## Instructions for the task:
Could you write out exactly the lines from the one that contains "f).inputs = s.inputs := rfl" through the last line of the listing below, both included and nothing more?

* * *

-- ==== Sys2Proof/Laws/State.lean ====
section
/-! SUPPORT. The sizes of Config as numbers, and one lemma per field per named update of State, so that no later proof
unfolds a record update. -/

namespace Sys2Proof.Machine

/-! R8: the derived sizes, as numbers. -/

theorem minFrame_eq : Config.minFrame = 5 := rfl
theorem maxFrame_eq : Config.maxFrame = 205 := rfl
theorem frameBufCap_eq : Config.frameBufCap = 205 := rfl
theorem hostBufCap_eq : Config.hostBufCap = 205 := rfl

/-! R12, R160: `finish` writes `RESULT` and `CTRL`, and draws a value for `ATTEMPT`. -/

@[simp] theorem State.finish_connected (s : State) (r : Result) : (s.finish r).connected = s.connected := rfl
@[simp] theorem State.finish_txSeq (s : State) (r : Result) : (s.finish r).txSeq = s.txSeq := rfl
@[simp] theorem State.finish_rxLast (s : State) (r : Result) : (s.finish r).rxLast = s.rxLast := rfl
@[simp] theorem State.finish_counters (s : State) (r : Result) : (s.finish r).counters = s.counters := rfl
@[simp] theorem State.finish_chanHandle (s : State) (r : Result) : (s.finish r).chanHandle = s.chanHandle := rfl
@[simp] theorem State.finish_txBuf (s : State) (r : Result) : (s.finish r).txBuf = s.txBuf := rfl
@[simp] theorem State.finish_txLen (s : State) (r : Result) : (s.finish r).txLen = s.txLen := rfl
@[simp] theorem State.finish_rxBuf (s : State) (r : Result) : (s.finish r).rxBuf = s.rxBuf := rfl
@[simp] theorem State.finish_rxLen (s : State) (r : Result) : (s.finish r).rxLen = s.rxLen := rfl
@[simp] theorem State.finish_hostIn (s : State) (r : Result) : (s.finish r).hostIn = s.hostIn := rfl
@[simp] theorem State.finish_hostOut (s : State) (r : Result) : (s.finish r).hostOut = s.hostOut := rfl
@[simp] theorem State.finish_outLen (s : State) (r : Result) : (s.finish r).outLen = s.outLen := rfl
@[simp] theorem State.finish_deadline (s : State) (r : Result) : (s.finish r).deadline = s.deadline := rfl
@[simp] theorem State.finish_ctrl (s : State) (r : Result) : (s.finish r).ctrl = .idle := rfl
@[simp] theorem State.finish_attempt (s : State) (r : Result) : (s.finish r).attempt = Config.idleAttempt s.draws := rfl
@[simp] theorem State.finish_result (s : State) (r : Result) : (s.finish r).result = r := rfl
@[simp] theorem State.finish_refused (s : State) (r : Result) : (s.finish r).refused = s.refused := rfl
@[simp] theorem State.finish_params (s : State) (r : Result) : (s.finish r).params = s.params := rfl
@[simp] theorem State.finish_lastNow (s : State) (r : Result) : (s.finish r).lastNow = s.lastNow := rfl
@[simp] theorem State.finish_inputs (s : State) (r : Result) : (s.finish r).inputs = s.inputs := rfl
@[simp] theorem State.finish_trace (s : State) (r : Result) : (s.finish r).trace = s.trace := rfl
@[simp] theorem State.finish_draws (s : State) (r : Result) : (s.finish r).draws = s.draws + 1 := rfl

/-! R33: placing a frame writes `TX_BUF` and `TX_LEN`. -/

@[simp] theorem State.putTx_connected (s : State) (f : List Byte) : (s.putTx f).connected = s.connected := rfl
@[simp] theorem State.putTx_txSeq (s : State) (f : List Byte) : (s.putTx f).txSeq = s.txSeq := rfl
@[simp] theorem State.putTx_rxLast (s : State) (f : List Byte) : (s.putTx f).rxLast = s.rxLast := rfl
@[simp] theorem State.putTx_counters (s : State) (f : List Byte) : (s.putTx f).counters = s.counters := rfl
@[simp] theorem State.putTx_chanHandle (s : State) (f : List Byte) : (s.putTx f).chanHandle = s.chanHandle := rfl
@[simp] theorem State.putTx_txBuf (s : State) (f : List Byte) : (s.putTx f).txBuf = bufWrite s.txBuf 0 f := rfl
@[simp] theorem State.putTx_txLen (s : State) (f : List Byte) : (s.putTx f).txLen = f.length := rfl
@[simp] theorem State.putTx_rxBuf (s : State) (f : List Byte) : (s.putTx f).rxBuf = s.rxBuf := rfl
@[simp] theorem State.putTx_rxLen (s : State) (f : List Byte) : (s.putTx f).rxLen = s.rxLen := rfl
@[simp] theorem State.putTx_hostIn (s : State) (f : List Byte) : (s.putTx f).hostIn = s.hostIn := rfl
@[simp] theorem State.putTx_hostOut (s : State) (f : List Byte) : (s.putTx f).hostOut = s.hostOut := rfl
@[simp] theorem State.putTx_outLen (s : State) (f : List Byte) : (s.putTx f).outLen = s.outLen := rfl
@[simp] theorem State.putTx_deadline (s : State) (f : List Byte) : (s.putTx f).deadline = s.deadline := rfl
@[simp] theorem State.putTx_ctrl (s : State) (f : List Byte) : (s.putTx f).ctrl = s.ctrl := rfl
@[simp] theorem State.putTx_attempt (s : State) (f : List Byte) : (s.putTx f).attempt = s.attempt := rfl
@[simp] theorem State.putTx_result (s : State) (f : List Byte) : (s.putTx f).result = s.result := rfl
@[simp] theorem State.putTx_refused (s : State) (f : List Byte) : (s.putTx f).refused = s.refused := rfl
@[simp] theorem State.putTx_params (s : State) (f : List Byte) : (s.putTx f).params = s.params := rfl
@[simp] theorem State.putTx_lastNow (s : State) (f : List Byte) : (s.putTx f).lastNow = s.lastNow := rfl
@[simp] theorem State.putTx_inputs (s : State) (f : List Byte) : (s.putTx f).inputs = s.inputs := rfl
@[simp] theorem State.putTx_trace (s : State) (f : List Byte) : (s.putTx f).trace = s.trace := rfl
@[simp] theorem State.putTx_draws (s : State) (f : List Byte) : (s.putTx f).draws = s.draws := rfl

* * *

## Expected output:
@[simp] theorem State.putTx_inputs (s : State) (f : List Byte) : (s.putTx f).inputs = s.inputs := rfl
@[simp] theorem State.putTx_trace (s : State) (f : List Byte) : (s.putTx f).trace = s.trace := rfl
@[simp] theorem State.putTx_draws (s : State) (f : List Byte) : (s.putTx f).draws = s.draws := rfl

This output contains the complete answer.